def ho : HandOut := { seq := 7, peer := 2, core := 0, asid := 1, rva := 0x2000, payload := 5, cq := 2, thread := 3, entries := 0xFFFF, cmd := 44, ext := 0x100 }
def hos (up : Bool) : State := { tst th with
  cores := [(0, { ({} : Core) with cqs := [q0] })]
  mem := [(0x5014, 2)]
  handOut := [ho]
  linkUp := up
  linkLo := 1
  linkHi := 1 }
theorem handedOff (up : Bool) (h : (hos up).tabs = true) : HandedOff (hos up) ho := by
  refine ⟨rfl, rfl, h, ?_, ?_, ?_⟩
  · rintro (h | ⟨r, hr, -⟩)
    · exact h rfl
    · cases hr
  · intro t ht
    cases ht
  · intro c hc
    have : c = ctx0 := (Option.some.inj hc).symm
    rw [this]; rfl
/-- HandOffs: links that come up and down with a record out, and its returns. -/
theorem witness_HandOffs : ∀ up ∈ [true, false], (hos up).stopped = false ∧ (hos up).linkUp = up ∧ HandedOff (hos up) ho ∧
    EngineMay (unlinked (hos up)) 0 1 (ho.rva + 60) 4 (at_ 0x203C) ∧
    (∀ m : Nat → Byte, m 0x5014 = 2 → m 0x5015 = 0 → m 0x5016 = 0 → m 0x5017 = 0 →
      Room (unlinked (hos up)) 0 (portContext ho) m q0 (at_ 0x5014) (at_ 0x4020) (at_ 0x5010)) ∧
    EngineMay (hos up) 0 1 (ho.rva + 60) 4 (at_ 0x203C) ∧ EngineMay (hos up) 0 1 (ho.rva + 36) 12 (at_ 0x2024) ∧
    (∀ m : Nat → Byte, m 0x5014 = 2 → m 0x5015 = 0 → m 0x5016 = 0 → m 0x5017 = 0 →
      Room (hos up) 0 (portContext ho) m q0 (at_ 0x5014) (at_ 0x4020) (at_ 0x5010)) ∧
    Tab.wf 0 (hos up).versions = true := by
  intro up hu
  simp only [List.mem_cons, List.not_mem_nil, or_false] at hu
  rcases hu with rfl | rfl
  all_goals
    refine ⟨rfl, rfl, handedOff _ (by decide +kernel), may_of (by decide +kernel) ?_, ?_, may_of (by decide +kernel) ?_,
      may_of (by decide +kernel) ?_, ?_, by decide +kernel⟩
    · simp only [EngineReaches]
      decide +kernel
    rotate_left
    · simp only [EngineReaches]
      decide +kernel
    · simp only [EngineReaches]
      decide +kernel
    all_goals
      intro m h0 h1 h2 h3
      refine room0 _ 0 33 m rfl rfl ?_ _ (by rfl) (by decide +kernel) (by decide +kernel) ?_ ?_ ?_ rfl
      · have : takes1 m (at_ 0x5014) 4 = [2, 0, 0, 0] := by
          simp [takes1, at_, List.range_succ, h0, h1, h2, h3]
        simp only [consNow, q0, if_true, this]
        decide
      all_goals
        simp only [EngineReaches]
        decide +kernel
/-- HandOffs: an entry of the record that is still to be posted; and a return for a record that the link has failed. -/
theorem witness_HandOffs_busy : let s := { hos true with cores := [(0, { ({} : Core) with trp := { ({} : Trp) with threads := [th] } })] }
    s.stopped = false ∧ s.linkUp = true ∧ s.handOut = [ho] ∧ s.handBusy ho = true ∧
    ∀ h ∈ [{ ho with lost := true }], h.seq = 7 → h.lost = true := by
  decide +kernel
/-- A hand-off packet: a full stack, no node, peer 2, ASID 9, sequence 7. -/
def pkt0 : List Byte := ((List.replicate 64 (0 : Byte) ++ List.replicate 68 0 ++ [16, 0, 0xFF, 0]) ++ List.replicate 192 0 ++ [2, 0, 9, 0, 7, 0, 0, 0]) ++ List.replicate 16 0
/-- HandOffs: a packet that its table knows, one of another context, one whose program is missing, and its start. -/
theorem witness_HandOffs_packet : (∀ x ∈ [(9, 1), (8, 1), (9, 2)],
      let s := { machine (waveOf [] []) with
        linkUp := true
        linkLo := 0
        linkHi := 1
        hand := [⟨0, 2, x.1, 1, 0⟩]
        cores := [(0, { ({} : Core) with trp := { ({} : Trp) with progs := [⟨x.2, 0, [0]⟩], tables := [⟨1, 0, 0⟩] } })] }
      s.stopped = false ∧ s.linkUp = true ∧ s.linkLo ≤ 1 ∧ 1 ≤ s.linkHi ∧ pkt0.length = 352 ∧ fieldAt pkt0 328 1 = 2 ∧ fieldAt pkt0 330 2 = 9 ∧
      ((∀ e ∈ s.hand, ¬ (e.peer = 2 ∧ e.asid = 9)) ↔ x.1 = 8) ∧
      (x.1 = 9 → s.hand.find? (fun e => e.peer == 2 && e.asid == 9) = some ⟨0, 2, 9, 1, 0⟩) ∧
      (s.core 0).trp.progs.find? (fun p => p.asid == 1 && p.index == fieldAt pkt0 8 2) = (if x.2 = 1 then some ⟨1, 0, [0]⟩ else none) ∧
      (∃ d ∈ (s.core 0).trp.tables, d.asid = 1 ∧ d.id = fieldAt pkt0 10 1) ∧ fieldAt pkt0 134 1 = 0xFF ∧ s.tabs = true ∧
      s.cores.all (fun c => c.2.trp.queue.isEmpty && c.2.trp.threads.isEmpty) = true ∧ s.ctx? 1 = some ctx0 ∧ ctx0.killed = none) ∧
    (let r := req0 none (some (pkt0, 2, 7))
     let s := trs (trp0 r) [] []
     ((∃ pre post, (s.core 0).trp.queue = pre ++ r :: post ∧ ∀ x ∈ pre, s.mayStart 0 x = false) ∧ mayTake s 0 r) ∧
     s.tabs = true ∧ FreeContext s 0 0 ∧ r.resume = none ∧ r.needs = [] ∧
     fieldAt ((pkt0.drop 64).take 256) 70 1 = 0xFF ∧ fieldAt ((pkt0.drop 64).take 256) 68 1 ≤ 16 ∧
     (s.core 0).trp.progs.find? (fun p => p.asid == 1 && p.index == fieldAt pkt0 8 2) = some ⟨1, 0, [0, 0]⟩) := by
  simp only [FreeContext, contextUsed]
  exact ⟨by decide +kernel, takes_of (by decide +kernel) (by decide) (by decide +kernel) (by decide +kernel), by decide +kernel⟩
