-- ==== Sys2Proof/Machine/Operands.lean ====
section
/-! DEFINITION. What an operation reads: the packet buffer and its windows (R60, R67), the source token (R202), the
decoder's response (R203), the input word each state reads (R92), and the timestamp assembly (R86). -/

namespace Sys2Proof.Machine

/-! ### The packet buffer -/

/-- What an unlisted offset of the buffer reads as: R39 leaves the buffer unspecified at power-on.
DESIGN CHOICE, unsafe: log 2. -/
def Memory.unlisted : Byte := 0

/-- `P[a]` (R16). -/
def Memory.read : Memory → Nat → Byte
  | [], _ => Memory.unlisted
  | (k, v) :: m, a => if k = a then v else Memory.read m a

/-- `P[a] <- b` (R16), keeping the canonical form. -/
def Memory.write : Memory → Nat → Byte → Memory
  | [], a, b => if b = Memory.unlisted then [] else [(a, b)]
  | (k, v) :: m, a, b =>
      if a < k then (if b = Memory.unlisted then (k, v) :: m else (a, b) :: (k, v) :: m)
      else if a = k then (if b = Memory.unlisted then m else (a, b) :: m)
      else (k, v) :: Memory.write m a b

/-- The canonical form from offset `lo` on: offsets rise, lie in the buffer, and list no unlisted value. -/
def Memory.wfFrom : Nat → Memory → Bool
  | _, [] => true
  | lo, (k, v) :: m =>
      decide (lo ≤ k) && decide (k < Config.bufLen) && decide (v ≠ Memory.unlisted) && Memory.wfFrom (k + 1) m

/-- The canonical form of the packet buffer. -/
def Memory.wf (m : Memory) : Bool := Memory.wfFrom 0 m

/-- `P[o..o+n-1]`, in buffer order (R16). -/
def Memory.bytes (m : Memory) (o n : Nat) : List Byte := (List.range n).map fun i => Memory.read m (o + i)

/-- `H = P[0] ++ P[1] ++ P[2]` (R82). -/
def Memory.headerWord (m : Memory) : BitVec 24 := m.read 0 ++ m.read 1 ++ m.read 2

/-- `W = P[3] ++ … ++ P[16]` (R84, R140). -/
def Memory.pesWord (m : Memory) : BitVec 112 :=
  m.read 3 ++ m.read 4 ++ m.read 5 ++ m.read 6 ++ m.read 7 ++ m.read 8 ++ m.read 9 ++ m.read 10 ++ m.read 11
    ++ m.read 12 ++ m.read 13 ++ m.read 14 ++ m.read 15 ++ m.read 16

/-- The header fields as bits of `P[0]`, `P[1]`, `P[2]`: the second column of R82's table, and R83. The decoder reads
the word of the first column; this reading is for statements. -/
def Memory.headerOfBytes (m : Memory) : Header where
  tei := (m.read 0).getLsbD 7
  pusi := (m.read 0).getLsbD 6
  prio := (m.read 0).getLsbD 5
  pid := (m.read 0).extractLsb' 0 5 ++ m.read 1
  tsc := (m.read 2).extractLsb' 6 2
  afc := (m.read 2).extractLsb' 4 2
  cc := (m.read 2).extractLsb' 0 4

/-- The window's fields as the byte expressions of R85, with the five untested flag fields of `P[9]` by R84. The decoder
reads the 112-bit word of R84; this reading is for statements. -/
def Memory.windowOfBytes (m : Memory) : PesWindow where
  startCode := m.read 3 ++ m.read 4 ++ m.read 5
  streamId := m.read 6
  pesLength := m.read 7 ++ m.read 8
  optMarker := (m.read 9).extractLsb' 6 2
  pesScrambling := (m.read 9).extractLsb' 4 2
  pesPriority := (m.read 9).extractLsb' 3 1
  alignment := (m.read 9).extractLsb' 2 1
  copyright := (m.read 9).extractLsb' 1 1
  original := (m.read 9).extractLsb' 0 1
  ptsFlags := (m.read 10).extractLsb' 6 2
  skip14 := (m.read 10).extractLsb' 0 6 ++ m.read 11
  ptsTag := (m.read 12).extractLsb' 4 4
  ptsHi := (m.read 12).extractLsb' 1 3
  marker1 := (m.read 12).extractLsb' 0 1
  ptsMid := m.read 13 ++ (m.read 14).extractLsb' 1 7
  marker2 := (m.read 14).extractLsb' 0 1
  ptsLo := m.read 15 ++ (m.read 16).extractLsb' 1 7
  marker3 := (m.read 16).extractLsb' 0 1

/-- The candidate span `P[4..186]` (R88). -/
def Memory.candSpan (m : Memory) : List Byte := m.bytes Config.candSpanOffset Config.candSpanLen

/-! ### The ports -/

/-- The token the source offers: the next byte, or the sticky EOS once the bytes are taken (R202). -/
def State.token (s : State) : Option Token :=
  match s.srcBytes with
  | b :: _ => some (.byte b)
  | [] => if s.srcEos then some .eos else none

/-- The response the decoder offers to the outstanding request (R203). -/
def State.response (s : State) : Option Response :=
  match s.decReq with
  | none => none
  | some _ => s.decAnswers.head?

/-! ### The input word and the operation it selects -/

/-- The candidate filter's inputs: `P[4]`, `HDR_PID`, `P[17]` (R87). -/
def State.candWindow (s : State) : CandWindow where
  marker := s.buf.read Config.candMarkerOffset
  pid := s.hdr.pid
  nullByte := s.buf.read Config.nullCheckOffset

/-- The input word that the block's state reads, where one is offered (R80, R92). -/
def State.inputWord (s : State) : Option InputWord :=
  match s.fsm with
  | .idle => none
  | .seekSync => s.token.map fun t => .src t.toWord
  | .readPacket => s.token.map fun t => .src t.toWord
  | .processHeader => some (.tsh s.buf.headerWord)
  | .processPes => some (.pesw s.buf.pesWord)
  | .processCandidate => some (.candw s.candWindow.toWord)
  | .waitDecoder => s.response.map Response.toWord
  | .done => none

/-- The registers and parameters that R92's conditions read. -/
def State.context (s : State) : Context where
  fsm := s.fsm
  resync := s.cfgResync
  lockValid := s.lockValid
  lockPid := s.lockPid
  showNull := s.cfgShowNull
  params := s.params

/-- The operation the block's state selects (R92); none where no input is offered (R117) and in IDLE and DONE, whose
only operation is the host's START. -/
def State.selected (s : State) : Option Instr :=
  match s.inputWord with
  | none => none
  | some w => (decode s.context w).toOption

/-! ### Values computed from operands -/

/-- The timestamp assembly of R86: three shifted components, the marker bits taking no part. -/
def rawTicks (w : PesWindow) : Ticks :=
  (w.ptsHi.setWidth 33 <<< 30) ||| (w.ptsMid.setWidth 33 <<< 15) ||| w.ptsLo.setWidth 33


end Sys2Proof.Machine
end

§ Assigned task: All lines from the top of the data through the line containing "theorem handedOff (up" need to be retyped exactly, and nothing more.

§ Reply to the task:
def ho : HandOut := { seq := 7, peer := 2, core := 0, asid := 1, rva := 0x2000, payload := 5, cq := 2, thread := 3, entries := 0xFFFF, cmd := 44, ext := 0x100 }
def hos (up : Bool) : State := { tst th with
  cores := [(0, { ({} : Core) with cqs := [q0] })]
  mem := [(0x5014, 2)]
  handOut := [ho]
  linkUp := up
  linkLo := 1
  linkHi := 1 }
theorem handedOff (up : Bool) (h : (hos up).tabs = true) : HandedOff (hos up) ho := by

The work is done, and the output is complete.